OpenAI
Installation
You need to install the openai
library to be able to use the OpenAI API in Outlines. Install all optional dependencies of the OpenAI
model with: pip install outlines[openai]
.
You also need to have an OpenAI API key. This API key must either be set as an environment variable called OPENAI_API_KEY
or be provided to the openai.OpenAI
class when instantiating it.
Model Initialization
To create an OpenAI model instance, you can use the from_openai
function. It takes 2 arguments:
client
: anopenai.OpenAI
oropenai.AzureOpenAI
instancemodel_name
: the name of the model you want to use
For instance:
import outlines
import openai
# Create the client
client = openai.OpenAI()
# Create the model
model = outlines.from_openai(
client,
"gpt-4o"
)
Check the OpenAI documentation for an up-to-date list of available models. As shown above, you can use Azure OpenAI in Outlines the same way you would use OpenAI, just provide an openai.AzureOpenAI
instance to the Outlines model class.
Text Generation
Once you've created your Outlines OpenAI
model instance, you're all set to generate text with this provider. You can simply call the model with a prompt.
For instance:
import openai
import outlines
# Create the model
model = outlines.from_openai(
openai.OpenAI(),
"gpt-4o"
)
# Call it to generate text
response = model("What's the capital of Latvia?", max_tokens=20)
print(response) # 'Riga'
OpenAI supports streaming and vision inputs.
For instance:
import io
import requests
import PIL
import openai
import outlines
from outlines.templates import Vision
# Create the model
model = outlines.from_openai(
openai.OpenAI(),
"gpt-4o"
)
# Function to get an image
def get_image(url):
r = requests.get(url)
return PIL.Image.open(io.BytesIO(r.content))
# Create the prompt
prompt = Vision("Describe the image", get_image("https://picsum.photos/id/237/400/300"))
# Stream the response
for chunk in model.stream(prompt, max_tokens=50, stop="."):
print(chunk) # 'This...'
Structured Generation
OpenAI provides supports for some forms of structured output: JSON schemas and JSON syntax. To use it, call the model with an output_type
on top of your prompt.
JSON Schema
from typing import List
from pydantic import BaseModel
import openai
import outlines
class Character(BaseModel):
name: str
age: int
skills: List[str]
# Create the model
model = outlines.from_openai(openai.OpenAI(), "gpt-4o")
# Call it with the output type to generate structured text
result = model("Create a character, use the json format.", Character, top_p=0.1)
print(result) # '{"name": "Evelyn", "age": 34, "skills": ["archery", "stealth", "alchemy"]}'
print(Character.model_validate_json(result)) # name=Evelyn, age=34, skills=['archery', 'stealth', 'alchemy']
JSON Syntax
What we mean by JSON syntax is what is sometimes called JSON mode, meaning that the model will return a valid JSON, but you do not get to specify its structure. To use this JSON mode, provide the dict
type as an output type.
import openai
import outlines
# Create the model
model = outlines.from_openai(openai.OpenAI(), "gpt-4o")
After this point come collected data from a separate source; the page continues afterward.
-- ==== Sys2Proof/Laws/State.lean ====
section
/-! SUPPORT. One lemma per field per named update of the state, true by rfl, so that no later proof unfolds a record
update. -/

namespace Sys2Proof.Machine

variable (s : State)

/-! ## setLock -/

@[simp] theorem setLock_station (lock : LockNo) (e : LockEntry) : (setLock lock e s).station = s.station := rfl
@[simp] theorem setLock_config (lock : LockNo) (e : LockEntry) : (setLock lock e s).config = s.config := rfl
@[simp] theorem setLock_leavingCount (lock : LockNo) (e : LockEntry) : (setLock lock e s).leavingCount = s.leavingCount := rfl
@[simp] theorem setLock_leavingFromJoining (lock : LockNo) (e : LockEntry) : (setLock lock e s).leavingFromJoining = s.leavingFromJoining := rfl
@[simp] theorem setLock_foundingOpen (lock : LockNo) (e : LockEntry) : (setLock lock e s).foundingOpen = s.foundingOpen := rfl
@[simp] theorem setLock_locks (lock : LockNo) (e : LockEntry) : (setLock lock e s).locks = s.locks.set lock e := rfl
@[simp] theorem setLock_barriers (lock : LockNo) (e : LockEntry) : (setLock lock e s).barriers = s.barriers := rfl
@[simp] theorem setLock_members (lock : LockNo) (e : LockEntry) : (setLock lock e s).members = s.members := rfl
@[simp] theorem setLock_requests (lock : LockNo) (e : LockEntry) : (setLock lock e s).requests = s.requests := rfl
@[simp] theorem setLock_barrierRecords (lock : LockNo) (e : LockEntry) : (setLock lock e s).barrierRecords = s.barrierRecords := rfl
@[simp] theorem setLock_outbox (lock : LockNo) (e : LockEntry) : (setLock lock e s).outbox = s.outbox := rfl
@[simp] theorem setLock_txBuffer (lock : LockNo) (e : LockEntry) : (setLock lock e s).txBuffer = s.txBuffer := rfl
@[simp] theorem setLock_rxBuffer (lock : LockNo) (e : LockEntry) : (setLock lock e s).rxBuffer = s.rxBuffer := rfl
@[simp] theorem setLock_reception (lock : LockNo) (e : LockEntry) : (setLock lock e s).reception = s.reception := rfl
@[simp] theorem setLock_echo (lock : LockNo) (e : LockEntry) : (setLock lock e s).echo = s.echo := rfl
@[simp] theorem setLock_ltxe (lock : LockNo) (e : LockEntry) : (setLock lock e s).ltxe = s.ltxe := rfl
@[simp] theorem setLock_ltx (lock : LockNo) (e : LockEntry) : (setLock lock e s).ltx = s.ltx := rfl
@[simp] theorem setLock_lineWait (lock : LockNo) (e : LockEntry) : (setLock lock e s).lineWait = s.lineWait := rfl
@[simp] theorem setLock_lineHigh (lock : LockNo) (e : LockEntry) : (setLock lock e s).lineHigh = s.lineHigh := rfl
@[simp] theorem setLock_lrxLow (lock : LockNo) (e : LockEntry) : (setLock lock e s).lrxLow = s.lrxLow := rfl
@[simp] theorem setLock_timing (lock : LockNo) (e : LockEntry) : (setLock lock e s).timing = s.timing := rfl
@[simp] theorem setLock_silence (lock : LockNo) (e : LockEntry) : (setLock lock e s).silence = s.silence := rfl
@[simp] theorem setLock_disagreement (lock : LockNo) (e : LockEntry) : (setLock lock e s).disagreement = s.disagreement := rfl
@[simp] theorem setLock_installed (lock : LockNo) (e : LockEntry) : (setLock lock e s).installed = s.installed := rfl
@[simp] theorem setLock_wanted (lock : LockNo) (e : LockEntry) : (setLock lock e s).wanted = s.wanted := rfl
@[simp] theorem setLock_gathered (lock : LockNo) (e : LockEntry) : (setLock lock e s).gathered = s.gathered := rfl
@[simp] theorem setLock_orphanCount (lock : LockNo) (e : LockEntry) : (setLock lock e s).orphanCount = s.orphanCount := rfl
@[simp] theorem setLock_joinHeard (lock : LockNo) (e : LockEntry) : (setLock lock e s).joinHeard = s.joinHeard := rfl
@[simp] theorem setLock_matchCount (lock : LockNo) (e : LockEntry) : (setLock lock e s).matchCount = s.matchCount := rfl
@[simp] theorem setLock_mismatchCount (lock : LockNo) (e : LockEntry) : (setLock lock e s).mismatchCount = s.mismatchCount := rfl
@[simp] theorem setLock_port (lock : LockNo) (e : LockEntry) : (setLock lock e s).port = s.port := rfl
@[simp] theorem setLock_cut (lock : LockNo) (e : LockEntry) : (setLock lock e s).cut = s.cut := rfl
@[simp] theorem setLock_ssel (lock : LockNo) (e : LockEntry) : (setLock lock e s).ssel = s.ssel := rfl
@[simp] theorem setLock_shiftIn (lock : LockNo) (e : LockEntry) : (setLock lock e s).shiftIn = s.shiftIn := rfl
@[simp] theorem setLock_shiftOut (lock : LockNo) (e : LockEntry) : (setLock lock e s).shiftOut = s.shiftOut := rfl
@[simp] theorem setLock_miso (lock : LockNo) (e : LockEntry) : (setLock lock e s).miso = s.miso := rfl
@[simp] theorem setLock_commands (lock : LockNo) (e : LockEntry) : (setLock lock e s).commands = s.commands := rfl
@[simp] theorem setLock_answers (lock : LockNo) (e : LockEntry) : (setLock lock e s).answers = s.answers := rfl
@[simp] theorem setLock_eventMask (lock : LockNo) (e : LockEntry) : (setLock lock e s).eventMask = s.eventMask := rfl
@[simp] theorem setLock_notices (lock : LockNo) (e : LockEntry) : (setLock lock e s).notices = s.notices := rfl
@[simp] theorem setLock_work (lock : LockNo) (e : LockEntry) : (setLock lock e s).work = s.work := rfl
@[simp] theorem setLock_freeIndex (lock : LockNo) (e : LockEntry) : (setLock lock e s).freeIndex = s.freeIndex := rfl
@[simp] theorem setLock_pending (lock : LockNo) (e : LockEntry) : (setLock lock e s).pending = s.pending := rfl

/-! ## setBarrier -/

@[simp] theorem setBarrier_station (barrier : BarrierNo) (e : BarrierEntry) : (setBarrier barrier e s).station = s.station := rfl
@[simp] theorem setBarrier_config (barrier : BarrierNo) (e : BarrierEntry) : (setBarrier barrier e s).config = s.config := rfl
@[simp] theorem setBarrier_leavingCount (barrier : BarrierNo) (e : BarrierEntry) : (setBarrier barrier e s).leavingCount = s.leavingCount := rfl
@[simp] theorem setBarrier_leavingFromJoining (barrier : BarrierNo) (e : BarrierEntry) : (setBarrier barrier e s).leavingFromJoining = s.leavingFromJoining := rfl
@[simp] theorem setBarrier_foundingOpen (barrier : BarrierNo) (e : BarrierEntry) : (setBarrier barrier e s).foundingOpen = s.foundingOpen := rfl
@[simp] theorem setBarrier_locks (barrier : BarrierNo) (e : BarrierEntry) : (setBarrier barrier e s).locks = s.locks := rfl
@[simp] theorem setBarrier_barriers (barrier : BarrierNo) (e : BarrierEntry) : (setBarrier barrier e s).barriers = s.barriers.set barrier e := rfl
@[simp] theorem setBarrier_members (barrier : BarrierNo) (e : BarrierEntry) : (setBarrier barrier e s).members = s.members := rfl
@[simp] theorem setBarrier_requests (barrier : BarrierNo) (e : BarrierEntry) : (setBarrier barrier e s).requests = s.requests := rfl
@[simp] theorem setBarrier_barrierRecords (barrier : BarrierNo) (e : BarrierEntry) : (setBarrier barrier e s).barrierRecords = s.barrierRecords := rfl
@[simp] theorem setBarrier_outbox (barrier : BarrierNo) (e : BarrierEntry) : (setBarrier barrier e s).outbox = s.outbox := rfl
@[simp] theorem setBarrier_txBuffer (barrier : BarrierNo) (e : BarrierEntry) : (setBarrier barrier e s).txBuffer = s.txBuffer := rfl
@[simp] theorem setBarrier_rxBuffer (barrier : BarrierNo) (e : BarrierEntry) : (setBarrier barrier e s).rxBuffer = s.rxBuffer := rfl
@[simp] theorem setBarrier_reception (barrier : BarrierNo) (e : BarrierEntry) : (setBarrier barrier e s).reception = s.reception := rfl
@[simp] theorem setBarrier_echo (barrier : BarrierNo) (e : BarrierEntry) : (setBarrier barrier e s).echo = s.echo := rfl
@[simp] theorem setBarrier_ltxe (barrier : BarrierNo) (e : BarrierEntry) : (setBarrier barrier e s).ltxe = s.ltxe := rfl
@[simp] theorem setBarrier_ltx (barrier : BarrierNo) (e : BarrierEntry) : (setBarrier barrier e s).ltx = s.ltx := rfl
@[simp] theorem setBarrier_lineWait (barrier : BarrierNo) (e : BarrierEntry) : (setBarrier barrier e s).lineWait = s.lineWait := rfl
@[simp] theorem setBarrier_lineHigh (barrier : BarrierNo) (e : BarrierEntry) : (setBarrier barrier e s).lineHigh = s.lineHigh := rfl
@[simp] theorem setBarrier_lrxLow (barrier : BarrierNo) (e : BarrierEntry) : (setBarrier barrier e s).lrxLow = s.lrxLow := rfl
@[simp] theorem setBarrier_timing (barrier : BarrierNo) (e : BarrierEntry) : (setBarrier barrier e s).timing = s.timing := rfl
@[simp] theorem setBarrier_silence (barrier : BarrierNo) (e : BarrierEntry) : (setBarrier barrier e s).silence = s.silence := rfl
@[simp] theorem setBarrier_disagreement (barrier : BarrierNo) (e : BarrierEntry) : (setBarrier barrier e s).disagreement = s.disagreement := rfl
@[simp] theorem setBarrier_installed (barrier : BarrierNo) (e : BarrierEntry) : (setBarrier barrier e s).installed = s.installed := rfl
@[simp] theorem setBarrier_wanted (barrier : BarrierNo) (e : BarrierEntry) : (setBarrier barrier e s).wanted = s.wanted := rfl
@[simp] theorem setBarrier_gathered (barrier : BarrierNo) (e : BarrierEntry) : (setBarrier barrier e s).gathered = s.gathered := rfl
@[simp] theorem setBarrier_orphanCount (barrier : BarrierNo) (e : BarrierEntry) : (setBarrier barrier e s).orphanCount = s.orphanCount := rfl
@[simp] theorem setBarrier_joinHeard (barrier : BarrierNo) (e : BarrierEntry) : (setBarrier barrier e s).joinHeard = s.joinHeard := rfl
@[simp] theorem setBarrier_matchCount (barrier : BarrierNo) (e : BarrierEntry) : (setBarrier barrier e s).matchCount = s.matchCount := rfl
@[simp] theorem setBarrier_mismatchCount (barrier : BarrierNo) (e : BarrierEntry) : (setBarrier barrier e s).mismatchCount = s.mismatchCount := rfl
@[simp] theorem setBarrier_port (barrier : BarrierNo) (e : BarrierEntry) : (setBarrier barrier e s).port = s.port := rfl
@[simp] theorem setBarrier_cut (barrier : BarrierNo) (e : BarrierEntry) : (setBarrier barrier e s).cut = s.cut := rfl
@[simp] theorem setBarrier_ssel (barrier : BarrierNo) (e : BarrierEntry) : (setBarrier barrier e s).ssel = s.ssel := rfl
@[simp] theorem setBarrier_shiftIn (barrier : BarrierNo) (e : BarrierEntry) : (setBarrier barrier e s).shiftIn = s.shiftIn := rfl
@[simp] theorem setBarrier_shiftOut (barrier : BarrierNo) (e : BarrierEntry) : (setBarrier barrier e s).shiftOut = s.shiftOut := rfl
@[simp] theorem setBarrier_miso (barrier : BarrierNo) (e : BarrierEntry) : (setBarrier barrier e s).miso = s.miso := rfl
@[simp] theorem setBarrier_commands (barrier : BarrierNo) (e : BarrierEntry) : (setBarrier barrier e s).commands = s.commands := rfl
@[simp] theorem setBarrier_answers (barrier : BarrierNo) (e : BarrierEntry) : (setBarrier barrier e s).answers = s.answers := rfl
@[simp] theorem setBarrier_eventMask (barrier : BarrierNo) (e : BarrierEntry) : (setBarrier barrier e s).eventMask = s.eventMask := rfl
@[simp] theorem setBarrier_notices (barrier : BarrierNo) (e : BarrierEntry) : (setBarrier barrier e s).notices = s.notices := rfl
@[simp] theorem setBarrier_work (barrier : BarrierNo) (e : BarrierEntry) : (setBarrier barrier e s).work = s.work := rfl
@[simp] theorem setBarrier_freeIndex (barrier : BarrierNo) (e : BarrierEntry) : (setBarrier barrier e s).freeIndex = s.freeIndex := rfl
@[simp] theorem setBarrier_pending (barrier : BarrierNo) (e : BarrierEntry) : (setBarrier barrier e s).pending = s.pending := rfl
# Call it with the output type to generate structured text
result = model("Create a character, use the json format.", dict, temperature=0.5)
print(result) # '{"first_name": "Henri", "last_name": "Smith", "height": "170"}'
Inference arguments
When calling the model, you can provide keyword arguments that will be passed down to the chat.completions.create
method of the OpenAI client. Some of the most common arguments include max_tokens
, temperature
, stop
and top_p
.
Another keyword argument of interest is n
. If set with an integer value superior to 1, OpenAI will generate several sample responses and you will receive a list of strings as a response to your model call.
See the OpenAI API documentation for the full list of available arguments.